Sammir Dattani: Flop film, successful debut
The lead in Rajshri's recent teen love story "Uuf Kya Jaadoo Mohabbat Hai", Sammir Dattani, has sailed through his unsuccessful debut film and is actually listening to two scripts a day.
By Subhash K. Jha, IANS
Sammir was only 17 when he shot for a music video for Rajshri films. Today, at 22, the lead actor of "Uuf Kya..." has already moved beyond his flop debut and is charting out a new career course.
Though his Hindi debut was a miserable failure, the film industry seems to think he's the only newcomer worth a second look.
Every day, Sammir listens to at least two script narrations though he very candidly admits: "They aren't all of a very high quality, nor are they offers from the best banners. But some of them are very promising.
"This includes an international project '48 Hours In Chicago' to be co-produced by the Pakistani actor Omar Sharif. I play an Indian pop singer stalked by a fan in the US. It's a very interesting subject and I will probably do it."
Sammir has also met Manish Malhotra for his directorial debut. Malhotra found him "promising". Being a romantic musical, his directorial debut has a tailor made role for Sammir.
But being an insider, Malhotra might be tempted to sign star son Shahid Kapur instead.
"It's funny you should mention him," smiles the sensible youngster. "A lot of offers coming my way are those that would have gone to Shahid had he gone on being the new teenybopper sensation after 'Ishq Vishq'. But he has chosen a different path."
So is Sammir happy being what Shahid Kapur was expected to be?
"Not really. With due respects to Shahid, I'd rather be Sammir. I've been facing the camera since the age of 17... have done dozens of ads."
Interestingly, Sammir made his feature film debut as a leading man in Kannada films two years ago. His first film "Nanna Preetiya Hudugi" was a hit and so was the second "Mona Lisa" which made him a teenybopper sensation in Karnataka.
"And I don't mind going back to regional cinema. Even Bhoomika Chawla first became successful in Tamil and Telugu before Hindi. My next project might be another Kannnada film before I go on to my second Hindi film."
There are offers from several producers including the Bhatts and the Barjatyas who probably want to make another film with Sammir in the lead.
Being an outsider with no links whatsoever in the industry, does he feel isolated and persecuted?

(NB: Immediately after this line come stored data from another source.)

-- ==== Sys2Proof/Machine/LinkOps.lean ====
section
/-!
DEFINITION. The commands of the Ozpel link ports: one meaning each.
-/

namespace Sys2Proof.Machine

/-- PORT_SLOT (R366). -/
def execPortSlot (q : Fin 7) (flits : List (BitVec 128 × List Byte)) (s : State) : Host.Outcome State Fault Refusal :=
  .next (s.clocked (s.portSlot q.val (flits.map fun f => ⟨f.1.toNat, f.2.map BitVec.toNat⟩)))

/-- OZL_ENABLE (R378). -/
def execOzlEnable (p : PortId) (s : State) : Host.Outcome State Fault Refusal :=
  .next (s.clocked (s.ozlEnable p.val))

/-- OZL_RETRAIN (R383). -/
def execOzlRetrain (p : PortId) (s : State) : Host.Outcome State Fault Refusal :=
  .next (s.clocked (s.ozlRetrain p.val))

/-- FULL_TRAINING_DONE (R380). -/
def execFullTrainingDone (p : PortId) (rxBad txBad inv : BitVec 16) (perm serial : BitVec 64) (peerPort : BitVec 3) (s
      : State) : Host.Outcome State Fault Refusal :=
  .next (s.clocked (s.trainingDone p.val rxBad.toNat txBad.toNat inv.toNat perm.toNat serial.toNat peerPort.toNat))

/-- OZL_ACCEPT (R372). -/
def execOzlAccept (p : PortId) (s : State) : Host.Outcome State Fault Refusal :=
  .next (s.clocked (s.ozlAccept p.val))

/-- WAKE_TX (R385). -/
def execWakeTx (p : PortId) (s : State) : Host.Outcome State Fault Refusal :=
  .next (s.clocked (s.wakeTx p.val))

/-- WAKE_TX_REPEAT (R385). -/
def execWakeTxRepeat (p : PortId) (peer : Bool) (s : State) : Host.Outcome State Fault Refusal :=
  .next (s.clocked (s.wakeRepeat p.val peer))

/-- LANE_LOSS_OF_LOCK (R382). -/
def execLaneLossOfLock (p : PortId) (lane : Option (Fin 16)) (s : State) : Host.Outcome State Fault Refusal :=
  .next (s.clocked (s.lockLost p.val (lane.map Fin.val)))

/-- SYMBOL_ERROR_WINDOW (R381). -/
def execSymbolErrorWindow (p : PortId) (errs : List (BitVec 32)) (s : State) : Host.Outcome State Fault Refusal :=
  .next (s.clocked (s.symbolWindow p.val (errs.map BitVec.toNat)))

/-- RETRAIN_DONE (R382). -/
def execRetrainDone (p : PortId) (txBad : BitVec 16) (s : State) : Host.Outcome State Fault Refusal :=
  .next (s.clocked (s.retrainDone p.val txBad.toNat))

/-- PORT_DOWN (R384). -/
def execPortDown (p : PortId) (s : State) : Host.Outcome State Fault Refusal :=
  .next (s.clocked (s.portDown p.val))

/-- FLIT_RECEIVE (R376). -/
def execFlitReceive (p : PortId) (hdr : BitVec 128) (payload : List Byte) (crc : BitVec 64) (errs : List (List (Fin 544))) (s : State) :
      Host.Outcome State Fault Refusal :=
  .next (s.clocked (s.flitReceive p.val (Flit.full ⟨hdr.toNat, payload.map BitVec.toNat⟩) crc.toNat (errs.map fun e => e.map Fin.val)))

/-- NAK_RECEIVE (R376). -/
def execNakReceive (p : PortId) (ack : BitVec 16) (s : State) : Host.Outcome State Fault Refusal :=
  .next (s.clocked (s.nakReceive p.val ack.toNat))

/-- PEER_RETRAIN (R382). -/
def execPeerRetrain (p : PortId) (s : State) : Host.Outcome State Fault Refusal :=
  .next (s.clocked (s.peerRetrain p.val))

end Sys2Proof.Machine
end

"Not the least. In fact I've been welcomed without any struggle. The Rajshri banner, no less, chose to launch me in Hindi cinema. And no matter what its fate at the box office, I'll always be happy and proud to have done 'Uuf Kya Jaadoo Mohabbat Hai'. I and co-star Pooja Kanwal shared some very happy experiences."
Unfortunately, as often happens with a debutant pair (Kajol and Kamal Sadanah in "Bekhudi", Karisma and Hareesh in "Prem Qaidi", Madhuri and Tapas Paul in "Abodh", Manisha Koirala and Vivek Mushran in "Saudagar"), only one of the pair seems to have grabbed the attention.
Sammir isn't analysing his flop film-successful debut status. Instead, he's honing his skills: yoga and diction classes in the morning, dancing and singing classes in the evening.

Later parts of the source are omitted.